Найти тему

По словам очевидца, "Это было похоже на безжалостную темную волну зеленых мундиров и ярких плюмажей, последние волны которой все

Прием публики был разнообразным. В пригородах мужчины разговаривали друг с другом вполголоса, время от времени пожимая плечами. Истинное население, казалось, было ошеломлено. Но по мере приближения к "Мадлен" физиономия публики менялась. Энтузиазм некоторых женщин возрастал вместе с аристократическим характером квартала. На улице Монмартр они бросали цветы; у китайских бань они выходили из своих экипажей, они пытались смешаться с эскадронами, они пожимали руки казакам. Что было все равно что сказать, как некоторые уже отваживались это делать: "Наши друзья-враги/

Политика сыграла свою роль в этом спорном энтузиазме. Под аплодисменты прекрасных дам некоторые молодые люди уже щеголяли белыми кокардами. Но, как признавали сами роялисты, до сих пор они составляли лишь незначительное меньшинство, и причину такого расхождения во мнениях следует искать в другом месте.

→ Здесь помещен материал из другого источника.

-- ==== Sys2Proof/Machine/Access.lean ====
section
/-! DEFINITION. What a fibre's access does once its address is translated: atomics, sector entries and their
effect, loads and value-returning atomics and how they end, the store side log's entries (02 R43 to R48, 03 R57,
06 R115 to R121, 14 R273 to R281). -/

namespace Sys2Proof.Machine

/-! ### Kinds of accesses and of log entries -/

def akLoad := 0
def akAtb := 1
def akAtbf := 2
def akAtbc := 3
def akCas := 4
def akColumn := 5
def akLdw := 6
def akRhnew := 7
def akFetch := 8
def ekStore := 0
def ekAtb := 1
def ekAtbf := 2
def ekAtbc := 3
def ekCwb := 4
def ekCinv := 5

/-- The core, context and grid a wave acts for. -/
def Exec.who (x : Exec) (w : Wave) : Who := ⟨x.coreOf w, x.ctxOf w, (x.teamOf w).elim 0 Team.grid⟩
/-- A core-local slot number of a wave (R41, log entry 12, DEDUCED): its quadrant and its place among the quadrant's waves. -/
def Exec.slotOf (x : Exec) (u : Nat) (w : Wave) : Nat :=
  (16 * w.quad + (x.waves.filter fun p => decide (p.1 < u ∧ p.2.quad = w.quad) && !p.2.exited &&
    decide (x.coreOf p.2 = x.coreOf w)).length) % 64

/-- The core-local slot of a wave that an engine acts for (R41). -/
def Exec.slotNo (x : Exec) (u : Nat) : Nat := (x.wave? u).elim 0 (x.slotOf u)

/-! ### Atomic operations (R277 to R279) -/

/-- The new value of an ATB or ATL of n bits. -/
def atbNew (op n old x : Nat) : Nat :=
  match op with
  | 0 => (old + x) % 2 ^ n
  | 1 => Nat.land old x
  | 2 => Nat.lor old x
  | 3 => Nat.xor old x
  | 4 => if signed n x < signed n old then x else old
  | 5 => if signed n old < signed n x then x else old
  | 6 => max old x
  | _ => x

/-- The element format of an ATBF: size in bytes, element bit. -/
def atbfFmt (size : Nat) (bf : Bool) : Fmt := if size = 4 then fp32 else if bf then fp16 else bf16
/-- The new value of an ATBF (R277): op 0 add, 1 min, 2 max. -/
def atbfNew (f : Fmt) (op old x : Nat) : Nat :=
  let a := value f old
  let b := value f x
  if op = 0 then encodeX f (rne f (XR.add false a b))
  else match fminPick (decide (op = 2)) a b with
    | none => f.defaultNan
    | some true => old
    | some false => x

/-- The new pair of an ATBC (R278). -/
def atbcNew (old x0 x1 : Nat) : Nat :=
  let v := value fp32 (old % 2 ^ 32)
  let r := value fp32 (old / 2 ^ 32)
  let a := value fp32 x0
  let b := value fp32 x1
  let t := twoSum fp32 v a
  let r' := if t.1.isInf then XR.zero false else rne fp32 (xsum false [r, t.2, b])
  if v.isNan || r.isNan || a.isNan || b.isNan || t.1.isNan || r'.isNan then fp32.defaultNan
  else encodeX fp32 t.1 + 2 ^ 32 * encodeX fp32 r'

/-- The new value of an atomic entry: kind, the M [7:4] field, size in bytes. -/
def atomicNew (kind fld size old x0 x1 : Nat) : Nat :=
  if kind = akCas then (if old = x0 then x1 else old)
  else if kind = akAtbc then atbcNew old x0 x1
  else if kind = akAtbf then atbfNew (atbfFmt size (bitOf fld 0)) (fld / 2 % 4) old x0
  else atbNew (fld % 8) (8 * size) old x0

/-- n bytes of a sector from an offset. -/
def sliceOf32 (d : List Byte) (off n : Nat) : List Byte := (d.drop off).take n
/-- A sector whose bytes from an offset are the given ones. -/
def placeAt (off : Nat) (b : List Byte) : List Byte :=
  List.replicate off 0 ++ b ++ List.replicate (32 - off - b.length) 0
/-- The mask of n bytes from an offset. -/
def maskAt (off n : Nat) : Nat := (2 ^ n - 1) * 2 ^ off

/-- An atomic on the bytes of a sector. -/
def atomicOn (kind fld size off x0 x1 : Nat) (d : List Byte) : Nat × List Byte :=
  (maskAt off size, placeAt off (leBytes size (atomicNew kind fld size (leNat (sliceOf32 d off size)) x0 x1)))

/-! ### Host pages (R13, R65, R116) -/

/-- A host address. -/
def hostLoc (pa : Nat) : Loc := ⟨true, pa, 0, 0, false, 0, 0, false⟩

/-- Bytes of host memory; what nothing has written reads 0 (log entry 5, DESIGN CHOICE). -/
def MemSys.hostBytes (m : MemSys) (a n : Nat) : List Byte := (List.range n).map fun i => m.host.get 0 (a + i)
/-- The masked bytes of a sector written over PCIe. -/
def MemSys.hostMask (m : MemSys) (a mask : Nat) (d : List Byte) : MemSys :=
  d.zipIdx.foldl (fun m p => if bitOf mask p.2 then m.putHost (a + p.2) [p.1] else m) m

/-! ### Performing a sector entry (R44, R57, R281) -/

/-- One value-less atomic of an entry, its first or a later one; true when it met poison. -/
def State.entAtomic (s : State) (o : Who) (e : LogEnt) (l : Loc) (hint : Nat) (first : Bool) (a : Nat × Nat × Nat) :
    State × Bool :=
  let size := e.op / 16
  if l.host then
    (s.modM fun m => m.putHost (l.pa + a.1)
      (leBytes size (atomicNew e.kind (e.op % 16) size (leNat (m.hostBytes (l.pa + a.1) size)) a.2.1 a.2.2)), false)
  else
    let r := s.atomicSec o (decide (4 ≤ e.scope) || decide (e.kind = ekAtbc)) hint l
      (atomicOn e.kind (e.op % 16) size a.1 a.2.1 a.2.2) first
    (r.1, r.2.2)

/-- CINV at its scope (R281, log entry 38, DEDUCED); at a claimed square its home slice's part waits for the release
(R126). -/
def State.cinv (s : State) (o : Who) (scope : Nat) (l : Loc) : State :=
  let s := s.l1Evict o.core l.sec
  if scope < 4 then s
  else
    let s := s.modM fun m => m.rdcLose (dieOf o.core) l.sec
    if scope < 5 then s
    else
      let s := s.drainSq (l.sec / 32)
      s.modM fun m =>
        if (m.sqs.find? (l.sec / 32)).any Sq.hold then m.modSq (l.sec / 32) fun q => { q with cinv := true }
        else m.sqInvalidate (l.sec / 32)

/-- Performs one entry at its translated sector, whose address is aligned to 32 bytes, with the release before it and the
acquire after it that its order asks (R57). Answers the positions of the fibres whose reduction met poison (R61). -/
def State.performEnt (s : State) (o : Who) (e : LogEnt) (hint : Nat) (l : Loc) : State × List Nat :=
  let wide := decide (4 ≤ e.scope)
  let s := if decide (2 ≤ e.ord) && wide then s.release o.core else s
  let r : State × List Nat :=
    if e.kind = ekCwb then
      (if wide && !l.host then s.writeBackIf o.core fun c => decide (c.sec = l.sec) else s, [])
    else if e.kind = ekCinv then (if l.host then s else s.cinv o e.scope l, [])
    else if e.kind = ekStore then
      (if l.host then s.modM fun m => m.hostMask l.pa e.mask e.data
       else s.storeSec o wide hint e.mask e.data l, [])
    else
      e.args.zipIdx.foldl (fun r p =>
        let q := r.1.entAtomic o e l hint (decide (p.2 = 0)) p.1
        (q.1, if q.2 then r.2 ++ [p.2] else r.2)) (s, [])
  (if decide (e.ord = 1 ∨ e.ord = 3) && wide then r.1.l1Clean o.core else r.1, r.2)

/-- Counts the request of an entry (R75): CWB and CINV are write-backs and are not counted. -/
def State.countEnt (s : State) (o : Who) (e : LogEnt) (l : Loc) : State :=
  if e.kind = ekCwb ∨ e.kind = ekCinv then s else s.modX fun x => x.countReq o l

/-- What the translation of an entry asks (R35). -/
def LogEnt.need (e : LogEnt) : Need :=
  if e.kind = ekCwb then { idle := true }
  else if e.kind = ekCinv then { write := true, idle := true }
  else if e.kind = ekStore then { write := true }
  else { write := true, atomic := true, host := decide (e.kind = ekAtb) }
/-- The kind of its fault record (R41). -/
def LogEnt.faultKind (e : LogEnt) : Nat := if e.kind = ekAtb ∨ e.kind = ekAtbf ∨ e.kind = ekAtbc then 2 else 1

Страна была явно истощена. Его тошнило от бесконечных войн, опустошительных наборов войск, убивающих целое поколение, тошнило от попытки всеобщего завоевания, которую он считал вдохновленной, пока она казалась успешной, но объявленной безумной теперь, когда она потерпела неудачу. Состояние души, в котором не было ничего героического, но которому ужасные жертвы последних двух лет служили некоторым оправданием. В домах было слишком много пустых мест, на улицах было слишком много вдовьих покрывал. Но главное, никто больше не верил в звезду Наполеона.

Родившееся после отступления из России, это уныние усилилось после Лейпцига. Начиная с 1813 года тысячи мелких происшествий показали, насколько сильно пошла на убыль популярность императора. В Варьете давали пьесу под названием "Мани де Кампань", а в другом люди осмеливались аплодировать этому двустишию, посвященному состарившемуся дону Хуану— или усталому солдату:

"Ты был тем, кем ты больше не являешься, Ты не был тогда тем, кто ты есть сейчас,

И у вас были средства для завоеваний, И у вас было то, чего у вас больше нет.*

Военные чудеса французских кампаний показали, что насмешники ошибались; но, столкнувшись с вторжением на нашу землю и риском неравной борьбы, уверенность в себе ослабевала все больше и больше. В течение того мрачного месяца, февраля 1814 года, когда орудия инвалидов огласили Шампобера и Монмирайля, многие люди вздыхали: "Увы, это всего лишь победы!" Ибо чего они хотели, так это мира, мира любой ценой.

И теперь, когда он появился рука об руку с поражением, их обоих приветствовало чувство освобождения. Париж, обнаружив, что его пощадили, больше не паниковал, больше ни о чем не думал, он просто дышал. В то время как вооруженная Европа маршировала перед ее глазами процессией с белыми повязками на рукавах, она смотрела, как будто в театре, слушала странную музыку, восхищалась прекрасными униформами— униформами, которые французы, если позаимствовать остроту Альберта Сорефа, "в течение последних двадцати лет почти не рассматривали, разве что сзади".

По сравнению с реакцией столицы, какова была реакция сельской местности? Три совершенно разных доказательства дадут нам некоторое представление. Давайте сначала взглянем на роялистский Миди. Давайте вернемся в замок Отрив близ Кастра, где мы видели, как семья Вильневов вела вполне патриархальную жизнь, собирая небольшой кружок джентльменов, выкрашенных в белое, и воспитывая своих дочерей, как юных героинь сказок Буйи.